Extracted records:
--------------------

-- ==== Sys2Proof/Machine/HostMem.lean ====
section
/-!
DEFINITION. Host access to device memory: views (R283 to R288), what refuses an access (R317, R322, R323, R452), and the
queues of accesses at the slices (R94, R448 to R450).
-/
namespace Sys2Proof.Machine

/-! Views. -/

/-- The DPA of a host memory address: the flat view, or the de-interleaved view. -/
def viewDpa (direct : Bool) (h : Nat) : Nat :=
  if direct then h % 2 ^ 37 else bits h 12 8 * 2 ^ 29 + bits h 20 17 * 2 ^ 12 + bits h 0 12

def dpaIsle (dpa : Nat) : Nat := bits dpa 29 8
def dpaOffset (dpa : Nat) : Nat := bits dpa 0 29

/-- The stack of a logical isle, and whether its DRAM array domain is ON (R282). -/
def stackOf (i : Nat) : Nat := i / 64
def dramOn (s : State) (i : Nat) : Bool := domainOn s (6 + stackOf i)

/-! Refusals. -/

/-- The code words a run of slice bytes touches. -/
def touchedWords (off len : Nat) : List Nat :=
  if len = 0 then [] else (List.range ((off + len - 1) / 32 - off / 32 + 1)).map (fun k => (off / 32 + k) * 32)

/-- Whether a run covers a code word whole. -/
def coversWord (off len o : Nat) : Bool := decide (off ≤ o) && decide (o + 32 ≤ off + len)

/-- Whether a word's region refuses a host access (R452). -/
def regionRefuses (s : State) (i off len o : Nat) (write : Bool) : Bool :=
  let r := regionOf s i o
  if write then !r.hostWr || (r.enc && ((keyOf s i r.keySlot).isNone || !coversWord off len o))
  else !r.hostRd || (r.enc && (keyOf s i r.keySlot).isNone)

/-- Whether a host access is refused: its stack is off, or a word's region refuses it. -/
def hostRefused (s : State) (i off len : Nat) (write : Bool) : Bool :=
  !dramOn s i || (touchedWords off len).any (fun o => regionRefuses s i off len o write)

/-- Whether an access meets an enciphered region whose key slot is EMPTY (R323). -/
def meetsNoKey (s : State) (i off len : Nat) : Bool :=
  dramOn s i && (touchedWords off len).any (fun o =>
    let r := regionOf s i o
    r.enc && (keyOf s i r.keySlot).isNone)

/-- The count and event of R323 for a refused access that meets an EMPTY key slot. -/
def noteNoKey (i off len : Nat) (s : State) : State :=
  match (touchedWords off len).find? (fun o =>
      let r := regionOf s i o
      r.enc && (keyOf s i r.keySlot).isNone) with
  | some o => if dramOn s i then noteOutcome i o .host false .noKey s else s
  | none => s

/-! Queues. -/

/-- An access put at the end of an isle's queue. -/
def pushAccess (i : Nat) (a : HostAcc) (s : State) : State := s.modSlice i (fun v => { v with hostq := v.hostq ++ [a] })

/-- A run of slice bytes that an access reads, or bytes that it writes, put in the queue of its isle by DPA. -/
def pushRead (src : HostSrc) (dpa n : Nat) (s : State) : State :=
  pushAccess (dpaIsle dpa) { src := src, off := dpaOffset dpa, len := n, write := false } s

def pushWrite (src : HostSrc) (dpa : Nat) (bytes : List Nat) (s : State) : State :=
  pushAccess (dpaIsle dpa) { src := src, off := dpaOffset dpa, len := bytes.length, write := true, data := bytes } s

/-- The accesses of an isle that `keep` keeps; those before a waiting host NBU command are counted again. -/
def filterAccesses (keep : HostAcc → Bool) (s : State) : State :=
  (s.slices.map (fun e => e.1)).foldl (fun t i => t.modSlice i (fun v =>
    { v with hostq := v.hostq.filter keep, cmdBehind := ((v.hostq.take v.cmdBehind).filter keep).length })) s

/-- Whether an access reads, from a ring in device memory, payload bound for device memory. -/
def stagesRead (a : HostAcc) : Bool :=
  match a.src with
  | .ringRead _ => true
  | _ => false

/-- Whether an access is a BAR2 read. -/
def isBar2Read (a : HostAcc) : Bool :=
  match a.src with
  | .bar2 _ _ => !a.write
  | _ => false

/-- Bytes of the staging buffer that are taken: data that waits for device memory, and room held for host reads that are to bring
more (R448, R449). -/
def stagedBytes (s : State) : Nat :=
  (s.slices.map (fun e => (e.2.hostq.map (fun a => if a.write || stagesRead a then a.len - a.pos else 0)).sum)).sum
    + (s.hif.reads.map (fun e => e.2)).sum

/-- BAR2 reads held (R448). -/
def heldReads (s : State) : Nat := (s.slices.map (fun e => (e.2.hostq.filter isBar2Read).length)).sum

/-- The module issues host reads and writes: PD1 is ON, and the physical function is not in D3hot (R475). -/
def hostLinkReady (s : State) : Bool := domainOn s 1 && !s.hif.d3hot.contains 0

def State.setReads (s : State) (m : KMap Nat) : State := { s with hif := { s.hif with reads := m } }

/-! Service, one code word after another (R94, R287). -/

/-- The parts of an access that code words cut: slice offset and length of each. -/
def wordParts (off len : Nat) : List (Nat × Nat) :=
  (touchedWords off len).map (fun o =>
    let lo := Nat.max off o
    (lo, Nat.min (off + len) (o + 32) - lo))

/-- What a run of parts costs its slice port (R287): whole code words at one layer's rate, and 18 cycles for each other that is
written; a read of part of a code word is charged as the code word. -/
def servedCost (write : Bool) (ps : List (Nat × Nat)) : Nat :=
  let partial_ := if write then ps.countP (fun p => p.2 != 32) else 0
  cdiv (5 * 32 * (ps.length - partial_)) 256 + 18 * partial_

/-- The longest run of parts, from the first on, that costs at most `room` cycles; no limit where `room` is none. -/
def partsThatFit (write : Bool) (room : Option Nat) (ps : List (Nat × Nat)) : List (Nat × Nat) :=
  match room with
  | none => ps
  | some n => ps.take (((List.range ps.length).filter (fun k => decide (servedCost write (ps.take (k + 1)) ≤ n))).length)

/-- One part read (R454): its bytes, deciphered where its region is enciphered, and whether its word is bad. -/
def readPart (i : Nat) (p : Nat × Nat) (s : State) : List Nat × Bool × State :=
  let o := wordBase p.1
  let r := regionOf s i o
  let (c, d, s) := readRaw .host i o s
  let d := match (if r.enc then keyOf s i r.keySlot else none) with
    | some k => cipher true k i o d
    | none => d
  ((d.drop (p.1 - o)).take p.2, c.bad r.strict, s)

/-- One part read for the checkpoint engine: corrected, and not deciphered (R761). -/
def readStored (i : Nat) (p : Nat × Nat) (s : State) : List Nat × Bool × State :=
  let (c, d, s) := readRaw .host i p.1 s
  (d, c.bad (regionOf s i p.1).strict, s)

/-- One part written: a code word directly, less of one by a read-modify-write (R287). -/
def writePart (i : Nat) (p : Nat × Nat) (bytes : List Nat) (s : State) : State :=
  let o := wordBase p.1
  if p.2 = 32 then writeWord .host i o bytes false s
  else
    let lo := p.1 - o
    let mask := ((List.range p.2).map (fun k => 2 ^ (lo + k))).sum
    (rmwWord .host i o mask (List.replicate lo 0 ++ bytes) false s).2

/-- Parts read in order: bytes, bad code words, and the state. -/
def readParts (one : Nat → Nat × Nat → State → List Nat × Bool × State) (i : Nat) :
    List (Nat × Nat) → State → List Nat × List Nat × State
  | [], s => ([], [], s)
  | p :: ps, s =>
    let (d, bad, s) := one i p s
    let (ds, bads, s) := readParts one i ps s
    (d ++ ds, (if bad then [wordBase p.1] else []) ++ bads, s)

/-- Parts of an access written in order, from its bytes. -/
def writeParts (i off : Nat) (data : List Nat) (ps : List (Nat × Nat)) (s : State) : State :=
  ps.foldl (fun t p => writePart i p ((data.drop (p.1 - off)).take p.2) t) s

/-- The host traffic of a slice counted (SLC_HOST), and its port taken from a cycle on (R287). -/
def noteService (i cycle : Nat) (write : Bool) (ps : List (Nat × Nat)) (s : State) : State :=
  s.modSlice i (fun v => { v with
    hostWords := v.hostWords + ps.length
    hostRmw := v.hostRmw + (if write then ps.countP (fun p => p.2 != 32) else 0)
    portFree := cycle + servedCost write ps })

end Sys2Proof.Machine
end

--------------------

_TASK DESCRIPTION_: Find every line in the records that has the word "each". Copy those lines.

_TASK OUTPUT_:
/-- The parts of an access that code words cut: slice offset and length of each. -/
/-- What a run of parts costs its slice port (R287): whole code words at one layer's rate, and 18 cycles for each other that is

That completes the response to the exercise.